_What is expected_
In the reply, include exactly the lines of the entries below from the first to the line with "SUPPORT. The model's", that line included.

*** Supplied entries ***

-- ==== Sys2Proof/Tests/Slice0.lean ====
section
/-! SUPPORT. The model's own tests: ill-formed operations that the check refuses, words written out from the spec's encodings,
the spec's vectors (spec/95_test_vectors.md) one step at a time, and for every statement with hypotheses a state that meets them. -/

namespace Sys2Proof.Tests.Slice0

open Sys2Proof Sys2Proof.Machine

/-! ## The well-formedness check refuses an ill-formed operation of each kind (spec/30_encoding.md R110) -/

theorem test_wf_setmotor : (Instr.setmotor .left 32768).wf = false := by decide
theorem test_wf_setmode : (Instr.setmode .right (-32769)).wf = false := by decide
theorem test_wf_setforce_slot : (Instr.setforce .left 32768 0).wf = false := by decide
theorem test_wf_setforce_value : (Instr.setforce .left 0 (-32769)).wf = false := by decide
theorem test_wf_setled : (Instr.setled 32768).wf = false := by decide
theorem test_wf_setpulse : (Instr.setpulse 32768).wf = false := by decide
theorem test_wf_setbright : (Instr.setbright (-32769)).wf = false := by decide
theorem test_wf_setplayer : (Instr.setplayer 65536).wf = false := by decide
theorem test_wf_setrgb_red : (Instr.setrgb 32768 0 0).wf = false := by decide
theorem test_wf_setrgb_green : (Instr.setrgb 0 32768 0).wf = false := by decide
theorem test_wf_setrgb_blue : (Instr.setrgb 0 0 (-32769)).wf = false := by decide
theorem test_wf_setmicled : (Instr.setmicled 32768).wf = false := by decide
theorem test_wf_setmicmute : (Instr.setmicmute (-32769)).wf = false := by decide
/-- 300 is well formed: its range is checked by the setter, not by the encoding (spec/43_setters.md R211). -/
theorem test_wf_out_of_range_value : (Instr.setmotor .left 300).wf = true := by decide

/-! ## Words written out from the fields of spec/30_encoding.md R110 and R111: op, sel, a, b, c -/

theorem test_decode_start : decode (.cmd 0x01_00_0000_0000_0000#64) = .ok .start := by decide
theorem test_decode_stop : decode (.cmd 0x02_00_0000_0000_0000#64) = .ok .stop := by decide
theorem test_decode_setmotor : decode (.cmd 0x10_00_00C8_0000_0000#64) = .ok (.setmotor .left 200) := by decide
theorem test_decode_setmode : decode (.cmd 0x11_01_0001_0000_0000#64) = .ok (.setmode .right 1) := by decide
theorem test_decode_setforce : decode (.cmd 0x12_00_0002_0100_0000#64) = .ok (.setforce .left 2 256) := by decide
theorem test_decode_setled : decode (.cmd 0x13_00_0003_0000_0000#64) = .ok (.setled 3) := by decide
theorem test_decode_setpulse : decode (.cmd 0x14_00_0002_0000_0000#64) = .ok (.setpulse 2) := by decide
theorem test_decode_setbright : decode (.cmd 0x15_00_0001_0000_0000#64) = .ok (.setbright 1) := by decide
theorem test_decode_setplayer : decode (.cmd 0x16_00_0004_0000_0000#64) = .ok (.setplayer 4) := by decide
theorem test_decode_setrgb : decode (.cmd 0x17_00_00AA_00BB_FFFF#64) = .ok (.setrgb 0xAA 0xBB (-1)) := by decide
theorem test_decode_setmicled : decode (.cmd 0x18_00_8000_0000_0000#64) = .ok (.setmicled (-32768)) := by decide
theorem test_decode_setmicmute : decode (.cmd 0x19_00_7FFF_0000_0000#64) = .ok (.setmicmute 32767) := by decide
theorem test_decode_detect : decode (.seq 0b001#3) = .ok .detect := by decide
theorem test_decode_read : decode (.seq 0b010#3) = .ok .read := by decide
theorem test_decode_decode : decode (.seq 0b011#3) = .ok .decode := by decide
theorem test_decode_diff : decode (.seq 0b100#3) = .ok .diff := by decide
theorem test_decode_encode : decode (.seq 0b101#3) = .ok .encode := by decide
theorem test_decode_write : decode (.seq 0b110#3) = .ok .write := by decide
theorem test_decode_close : decode (.seq 0b111#3) = .ok .close := by decide
theorem test_decode_crc32 : decode (.sub 0b1101#4) = .ok .crc32 := by decide

/-- Unused fields are ignored (spec/30_encoding.md R110): sel, b and c of SETLED hold ones. -/
theorem test_decode_ignores_unused : decode (.cmd 0x13_FF_0003_FFFF_FFFF#64) = .ok (.setled 3) := by decide
/-- V-SET-18. -/
theorem test_decode_unknown_opcode : decode (.cmd 0x20_00_0000_0000_0000#64) = .error (.unknownOpcode 0x20#8) := by decide
/-- V-SET-19. -/
theorem test_decode_bad_selector : decode (.cmd 0x10_02_0005_0000_0000#64) = .error (.badSelector 2#8) := by decide
theorem test_decode_idle_selects_nothing : decode (.seq 0#3) = .error .idlePhase := by decide
theorem test_decode_usb_encode_is_no_crc : decode (.sub 0b0101#4) = .error (.unknownSubOperation 0b0101#4) := by decide

/-- Words as spec/opcode_table.json numbers their bits. -/
theorem test_table_words :
    decodeTableWord 64 0x12_01_0001_00FF_0000 = some (.setforce .right 1 255) ∧ decodeTableWord 8 0x5 = some .encode
    ∧ decodeTableWord 8 0xD = some .crc32 ∧ decodeTableWord 8 0 = none ∧ decodeTableWord 72 0 = none := by decide

/-- The expansions of V-SET-20 and V-SET-22 (first four words). -/
theorem test_pseudo_operations :
    (rumble 200 100).map encode = [.cmd 0x100000C800000000#64, .cmd 0x1001006400000000#64]
    ∧ ((settrig .left 0x02 16 0 300 0 0 0 7).map encode).take 4
      = [.cmd 0x1100000200000000#64, .cmd 0x1200000000100000#64, .cmd 0x1200000100000000#64, .cmd 0x12000002012C0000#64] := by
  decide

/-! ## Helpers -/

/-- The bytes of a number of `n` bytes, the most significant first. -/
def bytesOf (n v : Nat) : List Byte := (List.range n).map (fun i => BitVec.ofNat 8 (v / 256 ^ (n - 1 - i)))

/-- Report A of spec/95_test_vectors.md. -/
def reportA : List Byte :=
  bytesOf 32 0x018000ff7f40ff2a21810500000000001000ffff0080ff7f000100ff00000000
  ++ bytesOf 32 0x0002341f06ffffffff0000000000000000000000001500000000000000000000

/-- Report N of spec/95_test_vectors.md. -/
def reportN : List Byte :=
  bytesOf 32 0x0180808080000000080000000000000000000000000000000000000000000000
  ++ bytesOf 32 0x0080000000800000000000000000000000000000000800000000000000000000

/-- A session in its loop, in the given mode and phase. -/
def inLoop (mode : ConnMode) (p : Phase) : State :=
  { State.reset with mode := mode, modev := true, run := .running, phase := p }

/-- A USB session about to decode the given bytes. -/
def aboutToDecode (bs : List Byte) : State :=
  { inLoop .usb .decode with inbuf := cellsFrom 0 bs, inlen := bs.length }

*** End of Supplied entries ***

_Solution to the problem_
-- ==== Sys2Proof/Tests/Slice0.lean ====
section
/-! SUPPORT. The model's own tests: ill-formed operations that the check refuses, words written out from the spec's encodings,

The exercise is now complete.